[Stored items]
* * *

-- ==== Sys2Proof/Certificates/Slice0/Obligations.lean ====
section
/-! DEFINITION. The statements about the machine. Each docstring names the rules of spec/ it comes from. What a statement
says of the state after a fault is said of `FAULT`, `FINFO`, `SEQ` and `STATUS` only (R281). `drive s` is `s` but for the
model's own field `driven`, which notes an operation issued outside a run (R303; log 14); no register differs. -/

open Sys2Proof Sys2Proof.Machine

/-! ### Reset and configuration -/

/-- R53, R260: `coreReset` answers a next state in every state, and every register of R53 has the value listed there; the
tape stays. -/
def Obligations.CoreResetGivesResetValues : Prop :=
  ∀ s : State, ∃ t, exec .coreReset s = .next t ∧
    t.ipos = 0 ∧ t.fcnt = 0#2 ∧ t.acc = 0#18 ∧ t.gap = 0 ∧ t.widx = 0 ∧ t.sumIn = 0#18 ∧ t.sumOut = 0#18 ∧
    t.blk = .none ∧ t.count = 0#18 ∧ t.idx = 0 ∧ t.notesCount = 0#18 ∧ (∀ i, t.notes.read i = none) ∧
    t.notesValid = false ∧ t.out = [] ∧ t.opos = 0 ∧ t.voice = 1#3 ∧ t.seq = .expectLeaderGap ∧ t.ev = [] ∧
    t.mode = .decode ∧ t.tempoEn = false ∧ t.tempoOvr = 0#15 ∧ t.gapLen = 18 ∧
    t.status = { running := false, done := false, outValid := false } ∧ t.fault = 0#4 ∧ t.finfo = {} ∧
    t.tape = s.tape

/-- The model's own fields under `coreReset`: what the host has issued, the level and the counter of free values stay, the
result is empty. The model's choice (log 16). -/
def Obligations.CoreResetKeepsTheModelsOwnFields : Prop :=
  ∀ s : State, exec .coreReset s =
    .next { State.reset with tape := s.tape, port := s.port, level := s.level, freeDraws := s.freeDraws }

/-- The model's reset state meets the invariant. -/
def Obligations.ResetMeetsInvariant : Prop := Inv State.reset

/-- R261, R262, R263: before a run each configuration operation writes its registers and nothing else; during a run it is
refused. -/
def Obligations.ConfigurationOperationsWriteTheirRegister : Prop :=
  ∀ (s : State) (m : Mode) (en : Bool) (t : Tempo15) (n : Nat), Ready s →
    (s.status.running = false →
      exec (.setMode m) s = .next { s with mode := m, result := .none } ∧
      exec (.setTempo en t) s = .next { s with tempoEn := en, tempoOvr := t, result := .none } ∧
      exec (.setGapLen n) s = .next { s with gapLen := n, result := .none }) ∧
    (s.status.running = true →
      exec (.setMode m) s = .refused .running ∧ exec (.setTempo en t) s = .refused .running ∧
      exec (.setGapLen n) s = .refused .running)

/-- R304: any number of configuration operations in any order all complete, and leave in each register the last value
written to it, and every other register as it was. -/
def Obligations.LastConfigurationWriteWins : Prop :=
  ∀ (is : List Instr) (s : State), (∀ i ∈ is, configures i = true) → Ready s → s.status.running = false →
    ∃ t, execAll is s = .next t ∧
      t = { s with mode := t.mode, tempoEn := t.tempoEn, tempoOvr := t.tempoOvr, gapLen := t.gapLen,
                   result := t.result } ∧
      t.mode = (lastSet modeSet is).getD s.mode ∧
      (t.tempoEn, t.tempoOvr) = (lastSet tempoSet is).getD (s.tempoEn, s.tempoOvr) ∧
      t.gapLen = (lastSet gapLenSet is).getD s.gapLen

/-! ### The frame unpacker -/

/-- R132: `fuStep` on a binary frame assembles it or completes the word with its gap, on a blank frame counts it
between words and raises MalformedInput inside one; with no frame left it is refused. That it is accepted outside a
run too, noted by `drive`, is the model's reading (log 14, DEDUCED). -/
def Obligations.FuStepConsumesOneFrame : Prop :=
  ∀ (s : State) (f : Frame), Ready s → s.status.outValid = false →
    (s.tape[s.ipos]? = some f → isBinary f = true → s.fcnt ≠ 2#2 →
      exec .fuStep s = .next { drive s with ipos := s.ipos + 1, acc := (s.acc <<< 6) ||| (f.extractLsb' 0 6).setWidth 18,
                                            fcnt := s.fcnt + 1#2, streamEnded := false, result := .noWord }) ∧
    (s.tape[s.ipos]? = some f → isBinary f = true → s.fcnt = 2#2 →
      exec .fuStep s = .next { drive s with ipos := s.ipos + 1, acc := 0#18, fcnt := 0#2, gap := 0, widx := s.widx + 1,
                                            wordGap := s.gap, streamEnded := false,
                                            result := .word ((s.acc <<< 6) ||| (f.extractLsb' 0 6).setWidth 18) s.gap }) ∧
    (s.tape[s.ipos]? = some f → isBinary f = false → s.fcnt = 0#2 →
      exec .fuStep s = .next { drive s with ipos := s.ipos + 1, gap := s.gap + 1, streamEnded := false, result := .noWord }) ∧
    (s.tape[s.ipos]? = some f → isBinary f = false → s.fcnt ≠ 0#2 →
      ∃ t, exec .fuStep s = .next t ∧
        faultHeld .malformedInput { widx := some s.widx, blk := some s.blk, voice := some s.voice, sub := some 1 } t) ∧
    (s.tape[s.ipos]? = none → exec .fuStep s = .refused .noFrame)

/-- R90, R91, R132: a BIN or BLANK item executed is what FU does with such a frame once it is consumed, whatever its
ignored bits are. That it is accepted outside a run too, noted by `drive`, is the model's reading (log 14, DEDUCED).
-/
def Obligations.FrameItemsDriveTheUnpacker : Prop :=
  ∀ (s : State) (x : BitVec 1) (d : Data6) (b : BitVec 7), Ready s → s.status.outValid = false →
    (s.fcnt ≠ 2#2 →
      exec (.bin x d) s = .next { drive s with acc := (s.acc <<< 6) ||| d.setWidth 18, fcnt := s.fcnt + 1#2,
                                               streamEnded := false, result := .noWord }) ∧
    (s.fcnt = 2#2 →
      exec (.bin x d) s = .next { drive s with acc := 0#18, fcnt := 0#2, gap := 0, widx := s.widx + 1, wordGap := s.gap,
                                               streamEnded := false,
                                               result := .word ((s.acc <<< 6) ||| d.setWidth 18) s.gap }) ∧
    (s.fcnt = 0#2 → exec (.blank b) s = .next { drive s with gap := s.gap + 1, streamEnded := false, result := .noWord }) ∧
    (s.fcnt ≠ 0#2 →
      ∃ t, exec (.blank b) s = .next t ∧
        faultHeld .malformedInput { widx := some s.widx, blk := some s.blk, voice := some s.voice, sub := some 1 } t)

/-- R134: at the end of the stream `fuEnd` yields `EndOfStream(gap)` and changes no register, or raises MalformedInput
inside a word; before the end it is refused. That it is accepted outside a run too, noted by `drive`, is the model's
reading (log 14, DEDUCED). -/
def Obligations.FuEndReportsTheEndOfTheStream : Prop :=
  ∀ s : State, Ready s → s.status.outValid = false →
    (s.tape[s.ipos]? = none → s.fcnt = 0#2 →
      exec .fuEnd s = .next { drive s with streamEnded := true, result := .endOfStream s.gap }) ∧
    (s.tape[s.ipos]? = none → s.fcnt ≠ 0#2 →
      ∃ t, exec .fuEnd s = .next t ∧
        faultHeld .malformedInput { widx := some s.widx, blk := some s.blk, voice := some s.voice, sub := some 2 } t) ∧
    ((s.tape[s.ipos]?).isSome = true → exec .fuEnd s = .refused .framesRemain)

/-- R133, the closed form: blank frames and then three binary frames give `Word`; blank frames to the end give
`EndOfStream`; a group broken by a blank frame or by the end gives MalformedInput. With `gap` not 0 and a previous
result other than `EndOfStream` it is refused; that result is FU's, kept in `streamEnded` (log 13, DEDUCED). That it is
accepted outside a run too, noted by `drive`, is the model's reading (log 14, DEDUCED). -/
def Obligations.ReadWordClosedForm : Prop :=
  ∀ (s : State) (bl rest : List Frame) (f0 f1 f2 : Frame) (w : Word),
    Ready s → s.status.outValid = false → s.fcnt = 0#2 → (∀ f ∈ bl, isBinary f = false) →
    (s.gap = 0 ∨ s.streamEnded = true → s.tape.drop s.ipos = bl →
      exec .readWord s = .next { drive s with ipos := s.ipos + bl.length, gap := s.gap + bl.length,
                                              streamEnded := true, result := .endOfStream (s.gap + bl.length) }) ∧
    (s.gap = 0 ∨ s.streamEnded = true → s.tape.drop s.ipos = bl ++ f0 :: f1 :: f2 :: rest →
      decodeFrame f0 f1 f2 = some w →
      exec .readWord s = .next { drive s with ipos := s.ipos + bl.length + 3, acc := 0#18, gap := 0, widx := s.widx + 1,
                                              wordGap := s.gap + bl.length, streamEnded := false,
                                              result := .word w (s.gap + bl.length) }) ∧
    (s.gap = 0 ∨ s.streamEnded = true → isBinary f0 = true →
      (s.tape.drop s.ipos = bl ++ [f0] ∨ (s.tape.drop s.ipos = bl ++ [f0, f1] ∧ isBinary f1 = true)) →
      ∃ t, exec .readWord s = .next t ∧
        faultHeld .malformedInput { widx := some s.widx, blk := some s.blk, voice := some s.voice, sub := some 2 } t) ∧
    (s.gap = 0 ∨ s.streamEnded = true → isBinary f0 = true →
      ((s.tape.drop s.ipos = bl ++ f0 :: f1 :: rest ∧ isBinary f1 = false) ∨
        (s.tape.drop s.ipos = bl ++ f0 :: f1 :: f2 :: rest ∧ isBinary f1 = true ∧ isBinary f2 = false)) →
      ∃ t, exec .readWord s = .next t ∧
        faultHeld .malformedInput { widx := some s.widx, blk := some s.blk, voice := some s.voice, sub := some 1 } t) ∧
    (s.gap ≠ 0 → s.streamEnded = false → exec .readWord s = .refused .gapPending)

/-- R136: `peekGap` changes no register; it says whether a binary frame follows and how many blank frames stand before
it or before the end. That it is accepted outside a run too, noted by `drive`, is the model's reading (log 14,
DEDUCED). -/
def Obligations.PeekGapCountsAndChangesNothing : Prop :=
  ∀ (s : State) (bl rest : List Frame) (f : Frame), Ready s → s.fcnt = 0#2 → (∀ b ∈ bl, isBinary b = false) →
    (s.tape.drop s.ipos = bl → exec .peekGap s = .next { drive s with result := .peek false bl.length }) ∧
    (s.tape.drop s.ipos = bl ++ f :: rest → isBinary f = true →
      exec .peekGap s = .next { drive s with result := .peek true bl.length })

/-- R136, its consequence from R133: the read after a peek yields what the peek foretold, or MalformedInput where the
peek found a binary frame. It is stated for `gap` = 0: after an `EndOfStream(n)` with `n` not 0 a peek yields `(false, 0)`
and the read `EndOfStream(n)` again, where the model follows R133 and not the corner case of R136 (log 32, DEDUCED). -/
def Obligations.PeekForetellsTheNextRead : Prop :=
  ∀ (s t : State) (has : Bool) (g : Nat), Ready s → s.fcnt = 0#2 → s.gap = 0 →
    exec .peekGap s = .next t → t.result = .peek has g →
    ∃ u, exec .readWord t = .next u ∧
      (has = false → u.result = .endOfStream g ∧ u.fault = 0#4) ∧
      (has = true → (∃ w, u.result = .word w g ∧ u.fault = 0#4) ∨ u.fault = FaultKind.malformedInput.code)

/-- R131, R221: `encodeFrame` yields the three 6-bit groups, high first, each under bit 7; `decodeFrame` joins the
data bits of three binary frames and yields none if one is blank. Neither changes a register. That it is accepted
outside a run too, noted by `drive`, is the model's reading (log 14, DEDUCED). -/
def Obligations.FrameCodecOperations : Prop :=
  ∀ (s : State) (w : Word) (f0 f1 f2 : Frame), Ready s →
    exec (.encodeFrame w) s = .next { drive s with
      result := .frames (0x80#8 ||| (w.extractLsb' 12 6).setWidth 8) (0x80#8 ||| (w.extractLsb' 6 6).setWidth 8)
        (0x80#8 ||| (w.extractLsb' 0 6).setWidth 8) } ∧
    (f0.getLsbD 7 = true ∧ f1.getLsbD 7 = true ∧ f2.getLsbD 7 = true →
      exec (.decodeFrame f0 f1 f2) s = .next { drive s with
        result := .maybeWord (some (f0.extractLsb' 0 6 ++ f1.extractLsb' 0 6 ++ f2.extractLsb' 0 6)) }) ∧
    (f0.getLsbD 7 = false ∨ f1.getLsbD 7 = false ∨ f2.getLsbD 7 = false →
      exec (.decodeFrame f0 f1 f2) s = .next { drive s with result := .maybeWord none })

/-- R137: a word packed and unpacked is the word; a gap and a word written to an empty `OUT` and taken as `IN` are
read back as that word with that gap; bit 6 is not reproduced. That the operations are accepted outside a run too is
the model's reading (log 14, DEDUCED). -/
def Obligations.WrittenWordsReadBack : Prop :=
  (∀ w : Word, decodeFrame (encodeFrame w).1 (encodeFrame w).2.1 (encodeFrame w).2.2 = some w) ∧
  (∀ (s t u : State) (g : Nat) (w : Word), Ready s → s.mode = .tweak → s.out = [] →
    exec (.writeGap g) s = .next t → exec (.writeWord w) t = .next u →
    ∃ r, exec .readWord { State.reset with tape := u.out } = .next r ∧ r.result = .word w g) ∧
  (decodeFrame 0xC0#8 0xC0#8 0xC1#8).map encodeFrame = some (0x80#8, 0x80#8, 0x81#8)

/-! ### The checksum -/

/-- R152: `add` commutes, 0 is its identity and its result is masked to 18 bits. -/
def Obligations.AddCommutesWithIdentityZero : Prop :=
  ∀ a b : Word, csAdd a b = csAdd b a ∧ csAdd a 0#18 = a ∧ (csAdd a b).toNat ≤ 262143

/-- R153: the closed form of `add` modulo 2^18 - 1 with its two zeros, its associativity, and the fold over a list of words,
which does not depend on their order. -/
def Obligations.AddClosedFormModuloTwoTo18MinusOne : Prop :=
  (∀ a b : Word, (csAdd a b).toNat =
    if a.toNat = 0 ∧ b.toNat = 0 then 0 else (a.toNat + b.toNat - 1) % 262143 + 1) ∧
  (∀ a b c : Word, csAdd (csAdd a b) c = csAdd a (csAdd b c)) ∧
  (∀ ws : List Word, (∀ w ∈ ws, w = 0#18) → blockChecksum ws = 0#18) ∧
  (∀ ws : List Word, (∃ w ∈ ws, w ≠ 0#18) →
    (blockChecksum ws).toNat = ((ws.map BitVec.toNat).sum - 1) % 262143 + 1) ∧
  (∀ ws vs : List Word, ws.Perm vs → blockChecksum ws = blockChecksum vs)

/-- R156: inverting one bit of one content word changes the checksum of a block, so that `verify` rejects it. That the
operations are accepted outside a run too is the model's reading (log 14, DEDUCED). -/
def Obligations.SingleBitFlipIsDetected : Prop :=
  ∀ (s : State) (ws vs : List Word) (w : Word) (i : Nat), Ready s → s.status.outValid = false → i < 18 →
    ∃ t, exec (.verify (blockChecksum (ws ++ w :: vs))
        (blockChecksum (ws ++ (w ^^^ (1#18 <<< i)) :: vs))) s = .next t ∧
      t.fault = FaultKind.checksumError.code

/-- R151: `add` yields the low 18 bits of the sum plus its carry and changes no register. That it is accepted outside
a run too, noted by `drive`, is the model's reading (log 14, DEDUCED). -/
def Obligations.AddOperation : Prop :=
  ∀ (s : State) (a b : Word), Ready s →
    exec (.add a b) s = .next { drive s with
      result := .plainWord (BitVec.ofNat 18 ((a.toNat + b.toNat) % 262144 + (a.toNat + b.toNat) / 262144)) }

* * *

- [Task]: Begin at the top of the records above and quote each line exactly, ending with the line that contains "t.blk = .none".

- [Result for this task]:
-- ==== Sys2Proof/Certificates/Slice0/Obligations.lean ====
section
/-! DEFINITION. The statements about the machine. Each docstring names the rules of spec/ it comes from. What a statement
says of the state after a fault is said of `FAULT`, `FINFO`, `SEQ` and `STATUS` only (R281). `drive s` is `s` but for the
model's own field `driven`, which notes an operation issued outside a run (R303; log 14); no register differs. -/

open Sys2Proof Sys2Proof.Machine

/-! ### Reset and configuration -/

/-- R53, R260: `coreReset` answers a next state in every state, and every register of R53 has the value listed there; the
tape stays. -/
def Obligations.CoreResetGivesResetValues : Prop :=
  ∀ s : State, ∃ t, exec .coreReset s = .next t ∧
    t.ipos = 0 ∧ t.fcnt = 0#2 ∧ t.acc = 0#18 ∧ t.gap = 0 ∧ t.widx = 0 ∧ t.sumIn = 0#18 ∧ t.sumOut = 0#18 ∧
    t.blk = .none ∧ t.count = 0#18 ∧ t.idx = 0 ∧ t.notesCount = 0#18 ∧ (∀ i, t.notes.read i = none) ∧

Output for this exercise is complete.